Desta sexta (22) até segunda (25), Capelinha é só festa. No domingo (24), é dia da padroeira, Nossa Senhora das Mercês, e aniversário de 70 anos da Paróquia. Já na segunda, o bolo é para os 55 anos de instalação do distrito, que fica a 27 quilômetros da sede, São Tiago.

O local ainda preserva as tradições das pequenas comunidades de Minas Gerais. Talvez, a principal delas, seja a hospitalidade. Segundo a dona de casa Flávia da Silva Resende, o água-limpense mantém a porta aberta uns para os outros e também para quem visita o distrito.

“Nossa comunidade é muito unida, todo mundo está pronto para ajudar, como se fosse uma grande família mesmo. Entramos nas casas dos vizinhos sem nem tocar a campainha, pois todos têm muita confiança uns nos outros”, destaca Flávia.

Mesmo quem não nasceu em Mercês de Água Limpa faz questão de declarar o amor pela localidade. Exemplo disso é a funcionária pública Carlita de Castro e Coelho. Ela mudou de São Tiago para Capelinha há 34 anos e garante que não arreda mais o pé de lá.

“Adotei o distrito como minha terra, meus filhos foram criados aqui, amizades nasceram e permanecem até hoje nestes arredores. Tenho um vínculo muito grande com a Escola e a Paróquia, o que me faz sentir útil e valorizada. Criei raízes tão profundas que não saio daqui mais”, acentua Carlita.

História de Capelinha

Passado (Foto: Facebook/Mercês de Água Limpa)

Sim. O nome de batismo do distrito de São Tiago é Capelinha, conforme atesta o funcionário público, Jorge Canaan.

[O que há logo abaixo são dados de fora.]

-- ==== Sys2Proof/Machine/Kv.lean ====
section
/-! DEFINITION. KV space: the root, the tuple checks, the walk (R171 to R175), KVX and KVINV (R177 to R179). -/

namespace Sys2Proof.Machine

/-! The root (R171). -/

def kvStab (r : List Byte) : Nat := recNum r 0x00 8
def kvNseq (r : List Byte) : Nat := recNum r 0x08 4
def kvEfmt (r : List Byte) : Nat := recNum r 0x0C 1
def kvNlay (r : List Byte) : Nat := recNum r 0x0D 1
def kvNhead (r : List Byte) : Nat := recNum r 0x0E 1

/-- Head dimension D. -/
def kvDim (r : List Byte) : Nat := 64 * (recNum r 0x0F 1 % 4 + 1)

/-- Bytes of an element (R172). -/
def kvEs (r : List Byte) : Nat := if kvEfmt r = 0x18 ∨ kvEfmt r = 0x19 then 2 else 1

/-- Frame size F (R172). -/
def kvFrame (r : List Byte) : Nat := 64 * kvDim r * kvEs r + (if kvEs r = 1 then 64 else 0)

/-- The fields of a root lie in their listed values (R171, R172). -/
def kvRootOk (r : List Byte) : Bool :=
  decide (kvStab r < 2 ^ 56 ∧ kvStab r % 32 = 0) && decide (1 ≤ kvNseq r ∧ kvNseq r ≤ 1048576) &&
  [0x18, 0x19, 0x13, 0x14, 0x0C].contains (kvEfmt r) && decide (kvNhead r < 64) &&
  decide (recNum r 0x0F 1 < 4) && (r.drop 0x10).all fun b => b == 0

/-! Tuples. -/

/-- A tuple (R173). -/
structure KvTuple where
  seq : Nat
  layer : Nat
  head : Nat
  pos : Nat
  kind : Nat
  deriving DecidableEq, Repr

/-- The tuple field of a trap record (R175). -/
def KvTuple.word (t : KvTuple) (reason : Nat) : Nat :=
  t.seq % 2 ^ 20 * 2 ^ 44 + t.layer * 2 ^ 36 + t.head * 2 ^ 30 + t.kind * 2 ^ 29 + reason * 2 ^ 27 + t.pos % 2 ^ 24

/-- The tuple checks (R174). -/
def KvTuple.ok (t : KvTuple) (r : List Byte) : Bool :=
  decide (t.seq < kvNseq r) && decide (t.layer ≤ kvNlay r) && decide (t.head ≤ kvNhead r) && decide (t.pos < 2 ^ 24)

/-- Offset of the tuple's first element in its frame (R177). -/
def KvTuple.elem (t : KvTuple) (r : List Byte) : Nat :=
  if t.kind = 0 then t.pos % 64 * kvDim r * kvEs r else t.pos % 64 * kvEs r

/-- Offset of the tuple's frame in its frame group (R173 step 5). -/
def KvTuple.frame (t : KvTuple) (r : List Byte) : Nat := (2 * t.head + t.kind) * kvFrame r

/-! The walk. -/

/-- Why a walk stops: a KV entry with its reason (R174) and address, or a read of a table that was not made. -/
inductive KvStop where
  | kv (reason va : Nat)
  | xlat (x : Xlat) (va : Nat)
  deriving DecidableEq, Repr

/-- Who walks: grid, context, access-table master, the view read through, and whether the walk is a replay (R173). -/
structure Walker where
  grid : Nat
  ctx : Nat
  master : Nat
  party : Party
  again : Bool
  deriving DecidableEq, Repr

/-- Bytes of a place as a replay sees them: over the view, what the host wrote since and no device store replaced (R173, R351,
R363, assumption 53). -/
def State.withFixes (s : State) (again : Bool) (p : Place) (bs : List Byte) : List Byte :=
  match again && !s.fixes.isEmpty, (Target.glob p).loc with
  | true, some l => (List.zip (l.span bs.length) bs).map fun x => (findByte x.1 s.fixes).getD x.2
  | _, _ => bs

/-- An entry of `n` bytes as the walker reads it. -/
def State.walkRead (s : State) (w : Walker) (va n : Nat) : Except KvStop (List Byte) :=
  if 2 ^ 56 ≤ va then .error (.xlat (.denied none) va)
  else
    match translate s w.ctx w.master va .read with
    | .ok p =>
      if s.poisonAt (.glob p) n then .error (.xlat .poison va)
      else .ok (s.withFixes w.again p (s.loadBytes w.grid w.party (.glob p) n))
    | x => .error (.xlat x va)

/-- Address of the Sequence Table entry. -/
def seqVa (r : List Byte) (seq : Nat) : Nat := kvStab r + 32 * seq

/-- Step 1 of R173: layer directory VA, LEN and RO. -/
def State.walkSeq (s : State) (w : Walker) (r : List Byte) (seq : Nat) : Except KvStop (Nat × Nat × Bool) :=
  (s.walkRead w (seqVa r seq) 32).bind fun e =>
    if recNum e 0x0C 4 % 2 = 0 then .error (.kv 3 (seqVa r seq))
    else .ok (field (recNum e 0 8) 3 53 * 8, recNum e 8 4, (recNum e 0x0C 4).testBit 1)

/-- One table entry with its V bit (R173 steps 2 to 4). -/
def State.walkEntry (s : State) (w : Walker) (va : Nat) : Except KvStop Nat :=
  (s.walkRead w va 8).bind fun e => if leNat e % 2 = 0 then .error (.kv 0 va) else .ok (leNat e)

/-- The address field [55:12] of an entry. -/
def entryVa (e : Nat) : Nat := field e 12 44 * 4096

/-- Steps 2 to 4 of R173: the frame group VA. -/
def State.walkTables (s : State) (w : Walker) (ldir layer b : Nat) : Except KvStop Nat :=
  (s.walkEntry w (ldir + 8 * layer)).bind fun d =>
    (s.walkEntry w (entryVa d + 8 * (b / 512))).bind fun l1 =>
      let va := entryVa l1 + 8 * (b % 512)
      (s.walkEntry w va).bind fun l2 => if l2.testBit 1 then .ok (entryVa l2) else .error (.kv 1 va)

/-! KVX. -/

/-- An entry of a core's KV TLB (R178): core, context, seq, layer, token block, frame group VA. -/
def State.tlbFind (s : State) (core ctx : Nat) (t : KvTuple) : Option Nat :=
  (s.kvTlb.find? fun e => decide (e.1 = core ∧ e.2.1 = ctx ∧ e.2.2.1 = t.seq ∧ e.2.2.2.1 = t.layer ∧ e.2.2.2.2.1 = t.pos / 64)).map
    fun e => e.2.2.2.2.2

/-- Fills a core's KV TLB of 256 entries; the oldest of a full TLB leaves. -/
def State.tlbFill (s : State) (core ctx : Nat) (t : KvTuple) (fg : Nat) : State :=
  if (s.tlbFind core ctx t).isSome then s
  else
    let mine := s.kvTlb.filter fun e => decide (e.1 = core)
    let keep := if mine.length < 256 then mine else mine.drop 1
    { s with kvTlb := (s.kvTlb.filter fun e => decide (e.1 ≠ core)) ++ keep ++ [(core, ctx, t.seq, t.layer, t.pos / 64, fg)] }

/-- The tuple a lane of KVX presents (R177). -/
def kvxTuple (g : Group) (w : LR) (i : Nat) : KvTuple :=
  let t := g.thread i
  let c := (srcVal g t (lxcC w.lxc)).toNat
  ⟨(srcVal g t w.a).toNat, field c 0 8, field c 8 6, (srcVal g t w.b).toNat, field c 14 1⟩

/-- Two tuples lie in one walk group (R178). -/
def KvTuple.walkGroup (a b : KvTuple) : Bool := decide (a.seq = b.seq ∧ a.layer = b.layer ∧ a.pos / 64 = b.pos / 64)

/-- The walk of a lane, made through the view of its walk group's lowest lane `lead` (R178): the frame group. Whether a lane is beyond LEN
is decided by its own position, which is the model's choice (assumption 103). -/
def State.kvxWalk (s : State) (r : List Byte) (t : KvTuple) (lead : Nat) : Except KvStop Nat :=
  let w : Walker := ⟨s.me.grid, s.myCtx, s.master s.me.grid, (s.me.thread lead).party,
    match s.me.heldItem with | some h => h.again | none => false⟩
  (s.walkSeq w r t.seq).bind fun e =>
    if e.2.1 ≤ t.pos then .error (.kv 2 (seqVa r t.seq))
    else
      match s.tlbFind s.me.core s.myCtx t with
      | some fg => .ok fg
      | none => s.walkTables w e.1 t.layer (t.pos / 64)

/-- What one lane of KVX finds: the VA of its element, or why not. -/
inductive KvLane where
  | denied
  | stop (k : KvStop)
  | addr (fg va : Nat)
  deriving DecidableEq, Repr

/-- One lane of KVX among the lanes of `act` (R178): the tuple check, the walk, the page walk of the frame (R100). -/
def State.kvxLane (s : State) (w : LR) (r : List Byte) (act : BitVec 32) (i : Nat) : KvLane :=
  let t := kvxTuple s.me w i
  if t.ok r = false then .denied
  else
    let peers := (lanesOf act).filter fun j => (kvxTuple s.me w j).ok r && (kvxTuple s.me w j).walkGroup t
    match s.kvxWalk r t (peers.headD i) with
    | .error e => .stop e
    | .ok fg =>
      let frame := fg + t.frame r
      if 2 ^ 56 ≤ frame then .denied
      else
        match translateBy s s.me.core s.myCtx (s.master s.me.grid) frame .read with
        | .ok _ => .addr fg (frame + t.elem r)
        | x => .stop (.xlat x frame)

/-- The outcome of a lane as R281 sorts outcomes. -/
def KvLane.check (k : KvLane) : Check :=
  match k with
  | .denied => .stop cAccessDenied 0 none
  | .stop (.kv _ va) => .wait cKvFault va []
  | .stop (.xlat x va) => x.check cPageFault va [] fun p => .ok (.glob p)
  | .addr _ va => .ok (.glob (.sys va))

/-- The tuple and reason that a trap record shows for a lane. -/
def KvLane.tuple (k : KvLane) (t : KvTuple) : Nat :=
  match k with
  | .stop (.kv r _) => t.word r
  | _ => 0

/-- Faults of lanes share a record where they name one token block, or one page of a table or frame (R387). -/
def KvLane.key (k : KvLane) (t : KvTuple) (va : Nat) : Nat :=
  match k with
  | .stop (.kv _ _) => (t.seq * 256 + t.layer) * 2 ^ 18 + t.pos / 64
  | _ => va / 65536

/-- The outcome of a lane of KVX, or of KVX.nf, where a failed walk is no fault (R178). -/
def KvLane.outcome (k : KvLane) (nf : Bool) : Check :=
  match k.check with
  | .wait c va g => if nf then .ok (.beyond 0 0) else .wait c va g
  | c => c

/-- What a lane of KVX writes: its pair and the fill of the KV TLB where its walk succeeded, and the predicate of the .nf form. -/
def State.kvxWrite (s : State) (w : LR) (nf : Bool) (t : KvTuple) (i : Nat) (k : KvLane) : State :=
  let m := BitVec.ofNat 32 (2 ^ i)
  match k with
  | .addr fg va =>
    let s1 := (s.tlbFill s.me.core s.myCtx t fg).fillTlb s.me.core s.myCtx (fg + t.frame ((s.grid s.me.grid).kvRoot.getD []))
    (s1.clearV (if w.n = 1 ∨ 0x78 ≤ w.d.toNat then 0 else m) w.d.toNat 2).onMe fun g => g.onLanes m fun _ y =>
      let z := y.writePair w.d w.n (BitVec.ofNat 64 va)
      if nf then z.setPred (lxcExt w.lxc % 8) true else z
  | _ => if nf && k.check.isWait then s.onMe fun g => g.onLanes m fun _ y => y.setPred (lxcExt w.lxc % 8) false else s

/-- Latency of KVX (R208, R286): 56 clk where every walk group hits the KV TLB, else that of four table reads (assumption 7). -/
def State.kvxLatency (s : State) (ts : List KvTuple) : Nat :=
  if ts.all fun t => (s.tlbFind s.me.core s.myCtx t).isSome then 56 else 224

/-- KVX and KVX.nf (R178, R286). -/
def State.kvxRun (s : State) (w : LR) (nf : Bool) : Result :=
  s.laneRun w.lxc [(w.a, 1), (w.b, 1), (lxcC w.lxc, 1)] fun act =>
    match (s.grid s.me.grid).kvRoot with
    | none => if act = 0 then s.switch (lrLen w) 8 0 else s.takeTrap cAccessDenied act 0 0 0
    | some r =>
      let tup (i : Nat) : KvTuple := kvxTuple s.me w i
      let ks := (lanesOf act).map fun i => (i, s.kvxLane w r act i)
      let s1 := ks.foldl (fun (t : State) x => t.kvxWrite w nf (tup x.1) x.1 x.2) s
      let outs := ks.map fun x => (x.1, x.2.outcome nf)
      let lane (i : Nat) : KvLane := ((ks.find? fun x => x.1 == i).map fun x => x.2).getD .denied
      s1.finishParts .read outs (groupParts (fun i va => (lane i).key (tup i) va) (fun i => (lane i).tuple (tup i)) outs)
        (s1.switch (lrLen w) (occupancy false act) (s.kvxLatency ((lanesOf act).map tup)))

def execKvx (w : LR) (s : State) : Result := s.kvxRun w false
def execKvxNf (w : LR) (s : State) : Result := s.kvxRun w true

/-- KVINV (R179, R334). -/
def execKvinv (w : UC) (s : State) : Result :=
  s.uniRun w.kx [] true
    ({ s with kvTlb := s.kvTlb.filter fun e => e.2.1 != s.myCtx }.switch (kxLen w.kx) 1 400)

end Sys2Proof.Machine
end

Desde 1980, Jorginho, como é chamado, virou um historiador do distrito, a maior parte das narrativas vieram do boca a boca através de diferentes gerações.

“O barão e baronesa de Coqueiros foram os primeiros moradores, isso por volta de 1830 – 1840. No local onde hoje está Capelinha, o casal tinha uma fazenda em que criava cavalos. Por isso, o nome Córrego do Potreiro, que margeia o atual distrito”, conta Jorginho.

Além do Potreiro, o Córrego das Paulinas foi responsável pelo estabelecimento das primeiras famílias na localidade. “Como naquele tempo não havia bomba d’água, as pessoas construíam perto de rios, para facilitar a captação de água. Isso foi trazendo os nosso antepassados para cá”, explica Jorginho.

O barão de Coqueiros mais os primeiros moradores ergueram uma pequena capela no local que hoje fica a Matriz de Mercês de Água Limpa. “Por isso, a primeira denominação da vila foi Capelinha”, diz o historiador.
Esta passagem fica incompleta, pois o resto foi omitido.